If you’re considering becoming pregnant, you may be wondering what you should do to prepare your body.

If you’re on birth control, you’ll have to stop taking it at some point so that you can get pregnant. You should also begin taking prenatal vitamins, which are recommended before, during, and after pregnancy.

It’s important to note that you can take prenatal vitamins when you aren’t preparing for pregnancy, but they aren’t recommended for long-term use.

So, taking birth control and prenatal vitamins at the same time isn’t harmful, but it isn’t something you should do for a long period, either.

Keep reading to learn more about the benefits these vitamins offer, what to do about your birth control, and alternatives to consider.

You can choose from among a variety of birth control options if you’re looking to prevent pregnancy. These include:

  • barrier methods, such as condoms and diaphragms
  • implantable rods
  • intrauterine devices (IUDs)
  • hormonal birth control
  • permanent sterilization

These birth control methods vary in their effectiveness and in the ways they prevent pregnancy.

Hormonal birth control is one form of contraceptive that may be used to prevent pregnancy in people with ovaries and a uterus. Many types of hormonal birth control are available, including:

  • pills
  • injections
  • patches
  • vaginal rings

These options prevent ovulation, fertilization, the implantation of a fertilized egg, or some combination of these.

An injection of hormonal birth control like Depo-Provera has a use failure rate of 4 percent. Pills, patches, and vaginal rings containing hormonal birth control have a use failure rate of 7 percent. These are some of the most effective forms of birth control available.

If you stop using contraception, you may get pregnant — though the time it takes to get pregnant will be different for everyone. For example, some people may be able to conceive immediately after they stop taking the pill while for others conception may take longer.

If you’re trying to become pregnant, consider waiting until have you’ve had one natural period once you’re off the pill.

If you were taking a pill that prevented menstruation, your first period after you stop taking it is considered to be a withdrawal bleed. The following month’s period is considered your first natural period.

If you had a monthly period while you were on the pill, your first period after the pill is considered a natural period.

If you’re planning to become pregnant, a healthcare professional will recommend that you begin taking a prenatal vitamin. You should start taking one with folic acid 3 months before trying to conceive.

Prenatal vitamins contain extra amounts of folic acid, iron, and calcium needed during pregnancy. These are important during pregnancy for several reasons:

  • Folic acid prevents neural tube defects.
  • Iron helps a baby’s growth and development.
  • Calcium and vitamin D contribute to healthy bone growth, especially during the third trimester.

Prenatal vitamins are available over the counter and can contain other supplements.

This includes omega-3 fatty acids, which are a component of docosahexaenoic acid (DHA). DHA supports brain development and neurological function.

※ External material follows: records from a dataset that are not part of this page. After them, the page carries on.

-- ==== Sys2Proof/Laws/State.lean ====
section
/-! SUPPORT. What each primitive update of the state changes and what it leaves: one lemma per update, a conjunction over the
fields of State that simp uses as one rule per field. -/
namespace Sys2Proof.Laws
open Sys2Proof.Machine

@[simp] theorem emit_fields (o : Out) (s : State) :
    (emit o s).pending = s.pending ∧ (emit o s).fclk = s.fclk ∧ (emit o s).free = s.free ∧ (emit o s).out = s.out ++ [o] ∧
    (emit o s).regs = s.regs ∧ (emit o s).hits = s.hits ∧ (emit o s).sets = s.sets ∧ (emit o s).mem = s.mem ∧
    (emit o s).tags = s.tags ∧ (emit o s).vbits = s.vbits ∧ (emit o s).raw = s.raw ∧ (emit o s).marks = s.marks ∧
    (emit o s).writes = s.writes ∧ (emit o s).modeNext = s.modeNext ∧ (emit o s).touched = s.touched ∧ (emit o s).fills = s.fills ∧
    (emit o s).heldWrites = s.heldWrites ∧ (emit o s).facets = s.facets ∧ (emit o s).ints = s.ints ∧ (emit o s).intc = s.intc ∧
    (emit o s).intWas = s.intWas ∧ (emit o s).refusals = s.refusals ∧ (emit o s).tb = s.tb ∧ (emit o s).timWrites = s.timWrites ∧
    (emit o s).epochs = s.epochs ∧ (emit o s).locks = s.locks ∧ (emit o s).pulses = s.pulses ∧ (emit o s).ident = s.ident ∧
    (emit o s).ledger = s.ledger ∧ (emit o s).metro = s.metro ∧ (emit o s).sideDev = s.sideDev ∧ (emit o s).integ = s.integ ∧
    (emit o s).chans = s.chans ∧ (emit o s).engines = s.engines ∧ (emit o s).cells = s.cells ∧ (emit o s).feeds = s.feeds ∧
    (emit o s).threads = s.threads ∧ (emit o s).blockers = s.blockers ∧ (emit o s).wakes = s.wakes ∧ (emit o s).macs = s.macs ∧
    (emit o s).fabric = s.fabric ∧ (emit o s).disc = s.disc ∧ (emit o s).msixOpen = s.msixOpen ∧ (emit o s).msixHeld = s.msixHeld ∧
    (emit o s).ses = s.ses ∧ (emit o s).gly = s.gly ∧ (emit o s).bez = s.bez ∧ (emit o s).pwr = s.pwr ∧ (emit o s).links = s.links :=
  ⟨rfl, rfl, rfl, rfl, rfl, rfl, rfl, rfl, rfl, rfl, rfl, rfl, rfl, rfl, rfl, rfl, rfl, rfl, rfl, rfl, rfl, rfl, rfl, rfl, rfl, rfl, rfl, rfl, rfl, rfl, rfl, rfl, rfl, rfl, rfl, rfl, rfl, rfl, rfl, rfl, rfl, rfl, rfl, rfl, rfl, rfl, rfl, rfl, rfl⟩

@[simp] theorem setMem_fields (x : List Host.Cell) (s : State) :
    (setMem x s).pending = s.pending ∧ (setMem x s).fclk = s.fclk ∧ (setMem x s).free = s.free ∧ (setMem x s).out = s.out ∧
    (setMem x s).regs = s.regs ∧ (setMem x s).hits = s.hits ∧ (setMem x s).sets = s.sets ∧ (setMem x s).mem = x ∧
    (setMem x s).tags = s.tags ∧ (setMem x s).vbits = s.vbits ∧ (setMem x s).raw = s.raw ∧ (setMem x s).marks = s.marks ∧
    (setMem x s).writes = s.writes ∧ (setMem x s).modeNext = s.modeNext ∧ (setMem x s).touched = s.touched ∧
    (setMem x s).fills = s.fills ∧ (setMem x s).heldWrites = s.heldWrites ∧ (setMem x s).facets = s.facets ∧
    (setMem x s).ints = s.ints ∧ (setMem x s).intc = s.intc ∧ (setMem x s).intWas = s.intWas ∧ (setMem x s).refusals = s.refusals ∧
    (setMem x s).tb = s.tb ∧ (setMem x s).timWrites = s.timWrites ∧ (setMem x s).epochs = s.epochs ∧ (setMem x s).locks = s.locks ∧
    (setMem x s).pulses = s.pulses ∧ (setMem x s).ident = s.ident ∧ (setMem x s).ledger = s.ledger ∧ (setMem x s).metro = s.metro ∧
    (setMem x s).sideDev = s.sideDev ∧ (setMem x s).integ = s.integ ∧ (setMem x s).chans = s.chans ∧
    (setMem x s).engines = s.engines ∧ (setMem x s).cells = s.cells ∧ (setMem x s).feeds = s.feeds ∧
    (setMem x s).threads = s.threads ∧ (setMem x s).blockers = s.blockers ∧ (setMem x s).wakes = s.wakes ∧
    (setMem x s).macs = s.macs ∧ (setMem x s).fabric = s.fabric ∧ (setMem x s).disc = s.disc ∧ (setMem x s).msixOpen = s.msixOpen ∧
    (setMem x s).msixHeld = s.msixHeld ∧ (setMem x s).ses = s.ses ∧ (setMem x s).gly = s.gly ∧ (setMem x s).bez = s.bez ∧
    (setMem x s).pwr = s.pwr ∧ (setMem x s).links = s.links :=
  ⟨rfl, rfl, rfl, rfl, rfl, rfl, rfl, rfl, rfl, rfl, rfl, rfl, rfl, rfl, rfl, rfl, rfl, rfl, rfl, rfl, rfl, rfl, rfl, rfl, rfl, rfl, rfl, rfl, rfl, rfl, rfl, rfl, rfl, rfl, rfl, rfl, rfl, rfl, rfl, rfl, rfl, rfl, rfl, rfl, rfl, rfl, rfl, rfl, rfl⟩

@[simp] theorem setTags_fields (x : List Nat) (s : State) :
    (setTags x s).pending = s.pending ∧ (setTags x s).fclk = s.fclk ∧ (setTags x s).free = s.free ∧ (setTags x s).out = s.out ∧
    (setTags x s).regs = s.regs ∧ (setTags x s).hits = s.hits ∧ (setTags x s).sets = s.sets ∧ (setTags x s).mem = s.mem ∧
    (setTags x s).tags = x ∧ (setTags x s).vbits = s.vbits ∧ (setTags x s).raw = s.raw ∧ (setTags x s).marks = s.marks ∧
    (setTags x s).writes = s.writes ∧ (setTags x s).modeNext = s.modeNext ∧ (setTags x s).touched = s.touched ∧
    (setTags x s).fills = s.fills ∧ (setTags x s).heldWrites = s.heldWrites ∧ (setTags x s).facets = s.facets ∧
    (setTags x s).ints = s.ints ∧ (setTags x s).intc = s.intc ∧ (setTags x s).intWas = s.intWas ∧
    (setTags x s).refusals = s.refusals ∧ (setTags x s).tb = s.tb ∧ (setTags x s).timWrites = s.timWrites ∧
    (setTags x s).epochs = s.epochs ∧ (setTags x s).locks = s.locks ∧ (setTags x s).pulses = s.pulses ∧
    (setTags x s).ident = s.ident ∧ (setTags x s).ledger = s.ledger ∧ (setTags x s).metro = s.metro ∧
    (setTags x s).sideDev = s.sideDev ∧ (setTags x s).integ = s.integ ∧ (setTags x s).chans = s.chans ∧
    (setTags x s).engines = s.engines ∧ (setTags x s).cells = s.cells ∧ (setTags x s).feeds = s.feeds ∧
    (setTags x s).threads = s.threads ∧ (setTags x s).blockers = s.blockers ∧ (setTags x s).wakes = s.wakes ∧
    (setTags x s).macs = s.macs ∧ (setTags x s).fabric = s.fabric ∧ (setTags x s).disc = s.disc ∧
    (setTags x s).msixOpen = s.msixOpen ∧ (setTags x s).msixHeld = s.msixHeld ∧ (setTags x s).ses = s.ses ∧
    (setTags x s).gly = s.gly ∧ (setTags x s).bez = s.bez ∧ (setTags x s).pwr = s.pwr ∧ (setTags x s).links = s.links :=
  ⟨rfl, rfl, rfl, rfl, rfl, rfl, rfl, rfl, rfl, rfl, rfl, rfl, rfl, rfl, rfl, rfl, rfl, rfl, rfl, rfl, rfl, rfl, rfl, rfl, rfl, rfl, rfl, rfl, rfl, rfl, rfl, rfl, rfl, rfl, rfl, rfl, rfl, rfl, rfl, rfl, rfl, rfl, rfl, rfl, rfl, rfl, rfl, rfl, rfl⟩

It’s recommended that people who are pregnant or nursing take at least 200 milligrams of DHA per day, according to 2008 research.

A healthcare professional may also recommend a specific vitamin for your health needs.

Prenatal vitamins may cause some people to feel queasy or constipated. You can do the following to avoid these symptoms:

  • Drink plenty of fluids.
  • Eat extra fiber.
  • Exercise daily if your healthcare provider approves of it.
  • Use a stool softener if your doctor recommends it.

Talk with a healthcare professional if you’re unable to take a recommended prenatal vitamin for any reason. They may be able to suggest another option.

If you’re planning to become pregnant, there may be a time when taking birth control and prenatal vitamins overlap.

This is reasonable, depending on where you are in planning your pregnancy. You can conceive any time after stopping birth control and may begin taking prenatal vitamins up to 3 months in advance of trying to conceive.

You shouldn’t take prenatal vitamins indefinitely, though. If you’re taking prenatal vitamins because you’re thinking about conceiving but are still on birth control, you should ask a healthcare professional about other vitamin options.

Prenatal vitamins aren’t recommended for long-term use for the following reasons:

  • Too much folic acid can mask the symptoms of a B12 vitamin deficiency. This can delay diagnosis and treatment.
  • Too much iron can build up in your body, leading to constipation, nausea, and diarrhea. In rare cases, more serious buildups can lead to death.
  • Too little calcium can put you at risk of osteoporosis and other health issues. Prenatal vitamins are only intended to supplement typical calcium intake. You may need additional calcium if you’ve been relying on vitamins to meet your daily calcium requirement.

If pregnancy isn’t something that’s in your future, talk with a healthcare professional about what vitamins may be best for you. In many cases, taking a multivitamin isn’t necessary if you eat a nutritious, balanced diet.

Both birth control and prenatal vitamins are important for different reasons. If you’re planning to become pregnant, you should stop birth control and begin taking a prenatal vitamin. But speak with your healthcare provider about what the best options are for you.

If you’re looking for a long-term vitamin while you’re on birth control, speak with a healthcare professional about the best options for you.